There has been no research on dating the origin of G as a distinct dialect, but clearly it is one of the most recent ones, based on the defining features of Zuazo (1998: 217):

  1. Instability of the organic -a
  2. Root -e- in pres. of *edun ‘(to) have’
  3. Root -e- in present of izan ‘to be’;
  4. Change d > r [intervocalic];
  5. Change f > p;
  6. nor ‘who’/zein ‘which’ > zein ‘who, which’;
  7. Conjugated forms as nijoa ‘I’m going’ from joan ‘to go’;
  8. Interrogative particle al.

G shares with A (2), (3), (4), and (5), and (8) does not appear until 1785; (1) also appears to have spread in the 18th–19th centuries, the point of becoming a differentiating and marking characteristic with respect to the other Southern dialects. However, the innovations shared by G and A and with B are much older.

The bipartite classifications of Bonaparte and Lacombe (synchronic) and Uhlenbeck (linked to supposed polygenesis) – both similar to our left tree – have little to do with the conduct of diachronic dialectology and linguistics; see Mitxelena (1964), Lakarra (1996 and 2014), among others.
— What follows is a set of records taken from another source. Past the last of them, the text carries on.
-- ==== Sys2Proof/Tests/Slice0.lean ====
section
/-! SUPPORT. Tests: small states; worked examples of the spec; commands that WellFormed refuses; and for each statement of Obligations a
state and operands that meet the hypotheses of each of its clauses, at boundary values where the clauses meet. Where a hypothesis
turns on a free value of Config, the witness takes that value's fact as its own hypothesis and says so. -/
set_option Elab.async false
namespace Sys2Proof.Tests
open Sys2Proof Sys2Proof.Machine

/-! Small states. -/

/-- The state that an outcome answers. -/
def after (o : Host.Outcome State Fault Refusal) : State := match o with | .next t => t | _ => State.reset

/-- The state with commands in its queue. -/
def queued (l : List Instr) (s : State) : State := { s with pending := l }

/-- The state with `n` virtual functions. -/
def vfs (n : Nat) (s : State) : State := { s with numVfs := n }

/-- The state with residency entries for pages. -/
def pages (l : List (Nat × W64)) (s : State) : State := { s with maps := { s.maps with rt := l } }

/-- A flush holds recording. -/
def recHeld (s : State) : State := { s with sb := { s.sb with held := true } }

/-- Firmware runs and no formation is in force. -/
def fw : State := { boot := .firmware }

/-- Firmware runs a formation: partition 0 owns die 0 and pages 0 to 15, partition 1 die 1 and pages 16 to 31. -/
def up : State :=
  { fw with parts := [{ p := 0, dies := [0], spanPages := 16, hbmFrames := 100, quota := 8, codecCores := 1, codecBufs := 64 },
                      { p := 1, dies := [1], spanBase := 16, spanPages := 16, hbmFrames := 100, quota := 8 }] }.setFld 0x8 18 18 1

/-- The register of the map at an address. -/
def regOf (a : Nat) : RegDef := (regAt a).getD { name := "", base := 0, width := 64 }

/-- A little-endian number put into the device virtual range. -/
def poke (a n v : Nat) (s : State) : State :=
  { s with maps := { s.maps with dev := Sparse.setList 0 s.maps.dev a (leBytes n v) } }

/-- Bytes put into the device virtual range. -/
def pokes (l : List (Nat × Nat × Nat)) (s : State) : State := l.foldl (fun s x => poke x.1 x.2.1 x.2.2 s) s

/-- A little-endian number put into host memory. -/
def hpoke (a n v : Nat) (s : State) : State := s.hostWrite a (leBytes n v)

/-- Ring 0 of partition 0 with 16 entries each way, off and on, and on with a full completion ring, and its read under way. -/
def ringOff : State :=
  ((up.setReg (Addr.sqBase 0 0) 0x10000).setReg (Addr.cqBase 0 0) 0x20000).setReg (Addr.ringCfg 0 0) 0x5000404
def ringOn : State := { ringOff.setFld (Addr.ringCfg 0 0) 17 17 1 with rings := [{ p := 0, r := 0, lost := false }] }
def ringAgain : State := hpoke 0x10008 4 3 (hpoke 0x1000C 4 1 { ringOff with graphs := [{ gid := 0, p := 0, r := 0, seq := 2, addr := 0, arg := 0 }] })
def ringRead : State := { ringOn with reading := [(0, 0, true)] }

/-- A resident HBM page of partition 0 and of partition 1. -/
def hbm0 : W64 := 0x000A000000000000
def hbm1 : W64 := 0x002A000000000000

/-- A graph of one task at 0x1000 with its table at 0x1100 and the descriptor at 0x1200. -/
def g0 : GraphRec := { gid := 0, p := 0, r := 0, seq := 0, addr := 0x1000, arg := 0 }
def gb0 : GraphRec := { g0 with phase := .backlog }
def gMem : State := pokes [(0x1000, 2, 1), (0x1010, 8, 0x1100), (0x1018, 8, 0x1140), (0x1100, 8, 0x1200)]
  (pages [(0, hbm0), (1, hbm0), (16, hbm1)] ringOn)
def gTaken : State := { gMem with graphs := [g0], nextGid := 1 }
def gBack : State := { gMem with graphs := [gb0], nextGid := 1 }
def gBehind : State := { gMem with graphs := [{ g0 with gid := 1, addr := 0x2000, phase := .backlog }, g0], nextGid := 2 }
def gBad : State := poke 0x1000 2 0 gTaken
def gLost : State := gTaken.setSide 1 0x100000000

/-- A ring with kept entries. -/
def cqe (n : Nat) : CqEntry := { user := n, seq := n, idx := 0, status := 1, flags := 1, cyc := 7, frame := 3, aux := 2 }
def ringKept (x : RingRec) (s : State) : State := { s with rings := [x] }

/-- A descriptor of `n` bytes from its fields: offset, bytes, value. -/
def descOf (n : Nat) (l : List (Nat × Nat × Nat)) : List Byte :=
  l.foldl (fun bs x => putBytes bs x.1 (leBytes x.2.1 x.2.2)) (List.replicate n 0)

/-- A product of 2 by 2 over K of 32, BF16 operands at 0x2000 and 0x3000, an FP32 output at 0x4000, and more fields. -/
def prodDesc (l : List (Nat × Nat × Nat)) : List Byte :=
  descOf 256 ([(4, 1, 0xFF), (5, 1, 0xFF), (0x20, 4, 2), (0x24, 4, 2), (0x28, 4, 32), (0x2C, 4, 1), (0x3C, 4, 2), (0x40, 4, 2),
    (0x60, 8, 0x2000), (0x68, 8, 0x3000), (0x78, 8, 0x4000), (0x98, 4, 64), (0x9C, 4, 64), (0xA0, 4, 64)] ++ l)

/-- A task of the graph, and states with its graph admitted. -/
def taskOf (ph : TPhase) (d : List Byte) : TaskRec :=
  { tid := 0, gid := 0, p := 0, r := 0, seq := 0, idx := 0, tenant := 0, descAddr := 0x1200, desc := d, phase := ph }
def withTasks (l : List TaskRec) : State :=
  { gMem with graphs := [{ g0 with phase := .admitted, ntasks := 1 }], nextGid := 1, tasks := l, nextTid := 4 }
def withDesc (d : List Byte) (s : State) : State :=
  { s with maps := { s.maps with dev := Sparse.setList 0 s.maps.dev 0x1200 d } }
Lately, Camino (2011, 2014, etc.) has also maintained that the first split involves eastern forms of speech and has offered some indications of proof in this regard.

This hypothetical model of fragmentation of OCB could be compatible with ongoing historical work (cf. Pozo 2016) that contends that, in the 5th century, an important political entity emerged between Pamplona and the Pyrenees, directly related to the later Kingdom of Pamplona.

Although for reasons of space I have only referred tangentially here to the philological part, the importance of its development for advances in B diachrony is essential. Besides the monumental Mitxelena and Sarasola (1987–2005) and Lakarra, Manterola and Segurola (2017), see among others Mitxelena (1958), Gorrochategui (1984), Lakarra (1997a), Mounole and Lakarra (2017), Ulibarri (2013), and Urgell (2013).